Sometimes I just want a tiki drink and I don't want to spend the time fresh squeezing my own limes. I just want the drink quick and easy. I read several reviews on different bottled lime juices and found that, overall, most people recommend Nellie & Joe's Key Lime Juice if you have to go bottled. I bought a bottle and tasted 2 Mai Tai's side-by-side. There was no comparison at all. I had my girlfriend taste them both blind. In her words: "This one [bottled lime] tastes like fruit punch and this one [fresh squeezed lime] tastes like a cocktail." She then took the fresh squeezed version and made for the other room, asking if she could have it without waiting for a response.

So the Nellie and Joe's was a dud. I resigned myself to fresh squeezing limes every time. Then I had an idea.

On May 25th I bought a bunch of limes (they finally went down to 4/$1 at my local source) and hand pressed a little less than 24 oz of lime juice into two clean 12oz beer bottles (I'm a home-brewer). After filling, I sprayed a little inert gas (Private Reserve Wine Preserver) into the bottle, then capped it with a bottle capper. My hypothesis was that the amount of oxygen introduced to the juice while squeezing would be about equivalent to the few hour old juice that won the lime juice taste test I referenced above and that the inert gas (heavier than air) would form a barrier between the juice and the oxygen in the bottle to prevent further oxidation and degradation of flavor. I placed both bottles upright in my fridge.

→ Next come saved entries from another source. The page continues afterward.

-- ==== Sys2Proof/Certificates/Slice0/Obligations.lean ====
section
/-! DEFINITION. The statements of this row: what the commands of the module do, by the numbered rules of the spec, and what every
step keeps. `Answers r P` says that `r` is a next state, and that it is one of `P`: each such conclusion is the completion of the
commands it names. What a command leaves as it was is said with the words of `Sys2Proof/Safety.lean` (`sameOutside`, `ends`, `puts`,
`stores` …). -/

open Sys2Proof Sys2Proof.Machine

/-- A step takes the command at the front of the queue and is its effect on the state with the queue's rest (the model's queue:
assumption log 6). -/
def Obligations.StepRunsFront : Prop := ∀ (c : Instr) (l : List Instr) (s : State),
  step { s with pending := c :: l } = exec c { s with pending := l }

/-- With no command waiting a step is one period of the root clock: core cycles pass as the divider of the power state and stretching
let them, the cycle under way keeping its length, and control cycles are counted in the state in force; but for those cycles and what
counts them, nothing depends on the divider: no core, memory, page configuration or result (R179, R462 to R465, R473, R478; that a
step is a period: assumption log 7). A current alert's floor is in force 210 control cycles after the assertion (R470). -/
def Obligations.IdleTick : Prop := ∀ s : State, s.pending = [] → risingFrom 0 s.cores = true →
  (s.running = false → step s = .next s) ∧
  (s.running = true → s.slowest ≠ s.powerState → s.alertAt + 8400 ≤ s.rootTick + 1 → Answers (step s) fun t =>
    t.rootTick = s.rootTick + 1 ∧ t.powerState = s.slowest) ∧
  (s.running = true → s.slowest = s.powerState ∨ s.rootTick + 1 < s.alertAt + 8400 → Answers (step s) fun t =>
    t.rootTick = s.rootTick + 1 ∧ t.pending = [] ∧ t.mem = s.mem ∧ t.near = s.near ∧ t.cxl = s.cxl ∧ t.poison = s.poison ∧
    t.staged = s.staged ∧ t.applied = s.applied ∧ t.out = s.out ∧
    (∀ c : CoreId, { t.core c with airCount := 0 } = { s.core c with airCount := 0 }) ∧
    (∀ h : HallId,
      let v := s.hall h
      let n : Nat := s.field 2 0x800 0 3
      let d : Nat := if n = 0 then 8 else if n = 1 then 10 else if n = 2 then 12 else if n = 3 then 16 else 32
      (v.corePhase + 1 < v.coreLen → t.hall h = { v with corePhase := v.corePhase + 1 }) ∧
      (v.corePhase + 1 = v.coreLen → v.stretch = 0 →
        t.hall h = { v with corePhase := 0, coreLen := d, stretched := false, cycles := v.cycles + 1 }) ∧
      (v.corePhase + 1 = v.coreLen → 0 < v.stretch →
        t.hall h = { v with corePhase := 0, coreLen := 2 * d, stretched := true, cycles := v.cycles + 1, stretch := v.stretch - 1 })) ∧
    t.live64 3 (0x880 + 8 * s.field 2 0x800 0 3) =
      (s.live64 3 (0x880 + 8 * s.field 2 0x800 0 3) + if (s.rootTick + 1) % 40 = 0 then 1 else 0) % 2 ^ 64)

Well, today, about 2 weeks later, I put my bottle to the test! I made 2 more Mai Tai's, one with fresh squeezed lime and one with the bottled stuff. By the way I made these Mai Tai's with Beach Bum Berry's recipe using: B.G. Reynolds Orgeat, Appleton Extra, Rhum Clement VSOP. I tasted each and found virtually no difference. Actually, if I had to choose, I'd pick the bottled stuff! It tasted a little more...together.

I quickly brought both to my girlfriend and had her taste each one blind. She said they tasted the same. I explained each had different lime juice and when I pressed her to pick one, she gave the bottled stuff a slight edge.

So there you have it! You can bottle your lime juice and it will keep at least 2 weeks and be as good (or better) than fresh squeezed! I still have the other 12oz bottle capped and will do another test later on. Probably 1 month or maybe even more later to see how it holds up.